++++ Exercise materials

-- ==== Sys2Proof/Machine/Analyser.lean ====
section
/-! DEFINITION. The window analysers (02, R16, R18 to R31): window start, samples, resampling, phasors, total RMS, the
completed window, abandonment. -/

namespace Sys2Proof.Machine

/-! ### Window start -/

/-- The length of a window in raw samples at a tracked frequency (R16). -/
def windowLength (f : Nat) : Nat := roundHalfUp 256000000 f

/-- Whether a window in progress of timebase `t` owns tap `k` (R18, R30). -/
def State.tapHeldBy (s : State) (t : Fin 2) (k : Fin 8) : Bool :=
  match (s.timebases.get t).window with
  | some w => w.ownsTap.get k
  | none => false

/-- Whether a window of timebase `t` that starts now owns tap `k` (R18): in SEPARATE a tap bound to its set and not still
owned by a window in progress of the other timebase (R30); where both timebases start at one raw sample, the tap enters at
that start (log 52). -/
def State.startOwnsTap (s : State) (t : Fin 2) (k : Fin 8) : Bool :=
  match s.arrangement with
  | .separate => s.settings.binding.get k == t && !s.tapHeldBy (other t) k
  | .common _ => true

/-- The window of timebase `t` that starts at this raw sample (R16, R18, R19, R22). -/
def State.newWindow (s : State) (t : Fin 2) : Window :=
  let a := s.arrangement
  let f := s.trackedFreq (a.pacer t)
  let locked := (s.trackers.get (a.pacer t)).state == .locked
  { number := (s.timebases.get t).number
    start := s.sampleIndex
    n := windowLength f
    freq := f
    joined := match a with | .separate => none | .common leader => some leader
    lockedAtStart := locked
    locked := locked
    ownsSet := Table.make fun v => match a with | .separate => v == t | .common _ => true
    ownsTap := Table.make fun k => s.startOwnsTap t k
    binding := s.settings.binding
    scale := s.settings.scale
    delay := s.settings.delay
    prior := Table.make fun c => (s.channels.get c).last
    held := Table.make fun c => decide (s.settings.delay.get c < 0) && (s.channels.get c).held
    lanesDown := Table.all false
    rows := [] }

/-- Whether timebase `t` starts a window at the next raw sample: it cuts windows and has none in progress (R19, R30, R31). -/
def State.startDue (s : State) (t : Fin 2) : Bool :=
  s.arrangement.cuts t && (s.timebases.get t).window == none

/-- The windows that start at this raw sample. -/
def State.startWindows (s : State) : State :=
  (List.finRange 2).foldl
    (fun u t => if u.startDue t then
        { u with timebases := u.timebases.change t fun tb => { tb with window := some (u.newWindow t) } }
      else u) s

/-! ### Samples -/

/-- Whether a window owns channel `c` (R18). -/
def ownsChannel (ownsSet : Table Bool 2) (ownsTap : Table Bool 8) (c : Fin 30) : Bool :=
  match channelOwner c with
  | .inl v => ownsSet.get v
  | .inr k => ownsTap.get k

/-- A window after one raw sample (R25, R26): codes kept, HELD and lanes-down marks met, whether the pacer is LOCKED. -/
def Window.sample (w : Window) (s : State) (t : Fin 2) : Window :=
  { w with
    rows := (Table.make fun c => (s.channels.get c).last) :: w.rows
    held := w.held.each fun c h => h || (s.channels.get c).held
    lanesDown := w.lanesDown.each fun l d => d || (s.lanes.get l).downNow
    locked := w.locked && (s.trackers.get (w.joined.getD t)).state == .locked }

/-- The raw sample taken into every window in progress, and the raw-sample index raised; behind 2^64 − 1 it wraps to 0
(DESIGN CHOICE, log 66). -/
def State.sampleWindows (s : State) : State :=
  { s with
    timebases := s.timebases.each fun t tb => { tb with window := tb.window.map fun w => w.sample s t }
    sampleIndex := (s.sampleIndex + 1) % 2 ^ 64 }

/-- Whether the window has received its sample at position n − 1 (R19). -/
def Window.complete (w : Window) : Bool := w.n ≤ w.rows.length

/-! ### Resampling (R21, R22) -/

/-- The codes of channel `c` from position −1 onward. -/
def Window.codes (w : Window) (c : Fin 30) : Array Int :=
  (w.prior.get c :: w.rows.reverse.map (·.get c)).toArray

/-- 1024 times the resampled point x_m (R21): position m·n/1024 + d/256 is `(m·n + 4·d) / 1024`. -/
def resample (codes : Array Int) (n : Nat) (d : Int) (m : Nat) : Int :=
  let pos : Int := (m * n : Nat) + 4 * d
  let j := pos / 1024
  let u := pos % 1024
  let a := codes.getD (j + 1).toNat 0
  let b := codes.getD (j + 2).toNat 0
  1024 * a + u * (b - a)

/-- The 1 024 resampled points of channel `c`, each times 1024. -/
def Window.points (w : Window) (c : Fin 30) : List Int :=
  let codes := w.codes c
  (List.range 1024).map fun m => resample codes w.n (w.delay.get c) m

/-! ### The transform (R23, R24) -/

/-- Bits below the point of the cosines. A phasor part is `scale · S / (2^19 · 8388607)` with `S` an integer combination
of cos(2πj/128), j = 0 to 127. `S` lies in a field of degree 32, so a part that is no half integer differs from every half
integer by more than 2^−2450, and a part that is one has only the terms cos 0 and cos π/2, which are exact below: the
rounding by these cosines is that of the exact value (log 12, DEDUCED). -/
def cosBits : Nat := 2560

/-- cos(θ/2) from cos θ, both times `2^cosBits`: the half-angle formula. -/
def halfAngle (c : Nat) : Nat := isqrt ((2 ^ cosBits + c) * 2 ^ cosBits / 2)

/-- cos(2π/128) times `2^cosBits`, halved down from cos(π/2) = 0. -/
def cosStep : Nat := halfAngle (halfAngle (halfAngle (halfAngle (halfAngle 0))))

/-- cos(2πj/128) for the next `k` angles, times `2^cosBits`, by cos((j+1)θ) = 2 cos θ cos jθ − cos((j−1)θ). -/
def cosChain : Nat → Int → Int → List Int
  | 0, _, _ => []
  | k + 1, a, b => a :: cosChain k b (2 * cosStep * b / 2 ^ cosBits - a)

/-- cos(2πj/128) for j = 0 to 31, times `2^cosBits`. -/
def cosQuarter : List Int := cosChain 32 (2 ^ cosBits) cosStep

/-- cos(2πj/128) times `2^cosBits`, by the symmetries of the cosine. -/
def cos128 (j : Nat) : Int :=
  let j := j % 128
  let j := if 64 < j then 128 - j else j
  if j = 32 then 0
  else if 32 < j then -(cosQuarter.getD (64 - j) 0)
  else cosQuarter.getD j 0

/-- sin(2πj/128) times `2^cosBits`. -/
def sin128 (j : Nat) : Int := cos128 (j + 96)

/-- The 1 024 points folded by their place modulo 128: cos(2π·8h·m/1024) has that period in m. -/
def fold128 (points : Array Int) : List Int :=
  (List.range 128).map fun r => ((List.range 8).map fun q => points.getD (128 * q + r) 0).sum

/-- The sum of folded points weighted by `f (h · r)`. -/
def weighted (folded : List Int) (f : Nat → Int) (h : Nat) : Int :=
  ((folded.zipIdx).map fun x => x.1 * f (h * x.2)).sum

/-- A sum in codes converted to mV or mA, rounded half away from zero and saturated (R23). -/
def phasorPart (scale : Nat) (sum : Int) : Int :=
  clampInt 2147483647 (roundHalfAway (scale * sum) (2 ^ (19 + cosBits) * Config.fullScale))

/-- The phasor of order `h` (R23). -/
def phasorOf (scale : Nat) (folded : List Int) (h : Nat) : Phasor :=
  ⟨phasorPart scale (weighted folded cos128 h), phasorPart scale (-(weighted folded sin128 h))⟩

/-- The total RMS of a channel (R24). -/
def totalRms (scale : Nat) (points : List Int) : Nat :=
  sqrtHalfUp (2 * (points.map fun x => (x * x).natAbs).sum * scale ^ 2) (2 ^ 30 * Config.fullScale ^ 2)

/-- The zero phasor. -/
def Phasor.zero : Phasor := ⟨0, 0⟩

/-- A channel the window did not own (R27). -/
def ChannelEntry.notOwned : ChannelEntry := ⟨false, false, false, false, 0, Table.all Phasor.zero⟩

/-- The entry of channel `c` in the completed window's table, `clip` being its clip latch (R23 to R25, R27). -/
def Window.entry (w : Window) (c : Fin 30) (clip : Bool) : ChannelEntry :=
  if ownsChannel w.ownsSet w.ownsTap c then
    let scale := w.scale.get c
    if scale = 0 then ⟨true, true, w.held.get c, clip, 0, Table.all Phasor.zero⟩
    else
      let points := w.points c
      let folded := fold128 points.toArray
      ⟨true, false, w.held.get c, clip, totalRms scale points, Table.make fun i => phasorOf scale folded (i.val + 1)⟩
  else .notOwned

/-- The phasor table of a window at its completion (R26, R27). -/
def Window.toTable (w : Window) (channels : Table Channel 30) : PhasorTable :=
  { number := w.number, start := w.start, n := w.n, freq := w.freq, joined := w.joined
    track := !(w.lockedAtStart && w.locked)
    lanesDown := w.lanesDown
    entries := Table.make fun c => w.entry c (channels.get c).clip }

/-- The completed-window event (R28). -/
structure CompletedWindow where
  timebase : Fin 2
  table : PhasorTable
  ownsSet : Table Bool 2
  ownsTap : Table Bool 8
  binding : Table (Fin 2) 8
  deriving DecidableEq, Repr

/-- The number after a window number (R20). -/
def nextNumber (n : Nat) : Nat := (n + 1) % 2 ^ 32

/-- The clip latches of the channels a window owns cleared (R25, R29). -/
def State.clearClips (s : State) (w : Window) : State :=
  { s with channels := s.channels.each fun c ch =>
      { ch with clip := ch.clip && !ownsChannel w.ownsSet w.ownsTap c } }

/-- The window's own completion (R20, R25, R27, R28 (4)): table replaced, clip latches read and cleared, number raised,
completion counted by the pacing tracker. The next window starts at the next raw sample. -/
def State.finishWindow (s : State) (t : Fin 2) (w : Window) : State :=
  let s1 := s.clearClips w
  { s1 with
    timebases := s1.timebases.put t ⟨nextNumber w.number, none, some (w.toTable s.channels)⟩
    trackers := s1.trackers.change (w.joined.getD t) Tracker.countWindow }

/-- The event a completing window hands over (R28). -/
def State.windowEvent (s : State) (t : Fin 2) (w : Window) : CompletedWindow :=
  ⟨t, w.toTable s.channels, w.ownsSet, w.ownsTap, w.binding⟩

/-- The window in progress of timebase `t` abandoned (R20, R29 (1) to (5)). -/
def State.abandonWindow (s : State) (t : Fin 2) (w : Window) : State :=
  let s1 := s.clearClips w
  ({ s1 with timebases := s1.timebases.change t fun tb => { tb with window := none } }).countAbandoned

/-! ### SNAPSHOT (R32, R33) -/

/-- The channel entry of a SNAPSHOT reply (R33), for the orders of the mask. -/
def snapshotEntry (c : Fin 30) (e : ChannelEntry) (orders : Nat) : List Byte :=
  byte c.val ++ byte (bitsOf [!e.owned, e.unused, e.held, e.clip]) ++ leBytes 4 e.rms ++ leBytes 2 0 ++
  (List.finRange 40).flatMap fun i =>
    if bitOf orders i.val then leInt 4 (e.phasors.get i).re ++ leInt 4 (e.phasors.get i).im else []

/-- The SNAPSHOT reply body (R33). -/
def snapshotBody (t : Fin 2) (p : PhasorTable) (channels orders : Nat) : List Byte :=
  byte t.val ++ leBytes 4 p.number ++ leBytes 8 p.start ++ leBytes 2 p.n ++ leBytes 4 p.freq ++
  byte (bitsOf [p.track, p.joined.isSome, p.lanesDown.get 0, p.lanesDown.get 1, p.lanesDown.get 2, p.lanesDown.get 3]) ++
  leBytes 4 0 ++
  (List.finRange 30).flatMap fun c =>
    if bitOf channels c.val then snapshotEntry c (p.entries.get c) orders else []

/-- The number of bits of `mask` set below `n`. -/
def countBits (n mask : Nat) : Nat := ((List.range n).filter fun i => bitOf mask i).length

/-- The size of a SNAPSHOT reply body (R33). -/
def snapshotSize (channels orders : Nat) : Nat := 24 + countBits 30 channels * (8 + 8 * countBits 40 orders)

/-- SNAPSHOT at the analyser (R32); the empty-mask test reads all 32 bits of the channel field (log 53). -/
def State.snapshot (s : State) (body : List Byte) : Status × List Byte :=
  let tb := field body 0 1
  let channels := field body 1 4
  let orders := field body 5 5
  if h : tb < 2 then
    if channels = 0 || orders = 0 then (.range, [])
    else if 2 ^ 30 ≤ channels then (.field, [])
    else
      match (s.timebases.get ⟨tb, h⟩).table with
      | none => (.refusedState, [])
      | some p =>
        if 1024 < snapshotSize channels orders then (.tooLarge, [])
        else (.done, snapshotBody ⟨tb, h⟩ p channels orders)
  else (.range, [])

end Sys2Proof.Machine
end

++++++++

_Problem details_
Both the line containing "(DESIGN CHOICE, log 66). -/" and the line containing "let pos : Int := (m * n : Nat) + 4 * d" belong in the answer. Print them and every line above that falls between them exactly, and no others.

_Response for this exercise_
(DESIGN CHOICE, log 66). -/
def State.sampleWindows (s : State) : State :=
  { s with
    timebases := s.timebases.each fun t tb => { tb with window := tb.window.map fun w => w.sample s t }
    sampleIndex := (s.sampleIndex + 1) % 2 ^ 64 }

/-- Whether the window has received its sample at position n − 1 (R19). -/
def Window.complete (w : Window) : Bool := w.n ≤ w.rows.length

/-! ### Resampling (R21, R22) -/

/-- The codes of channel `c` from position −1 onward. -/
def Window.codes (w : Window) (c : Fin 30) : Array Int :=
  (w.prior.get c :: w.rows.reverse.map (·.get c)).toArray

/-- 1024 times the resampled point x_m (R21): position m·n/1024 + d/256 is `(m·n + 4·d) / 1024`. -/
def resample (codes : Array Int) (n : Nat) (d : Int) (m : Nat) : Int :=
  let pos : Int := (m * n : Nat) + 4 * d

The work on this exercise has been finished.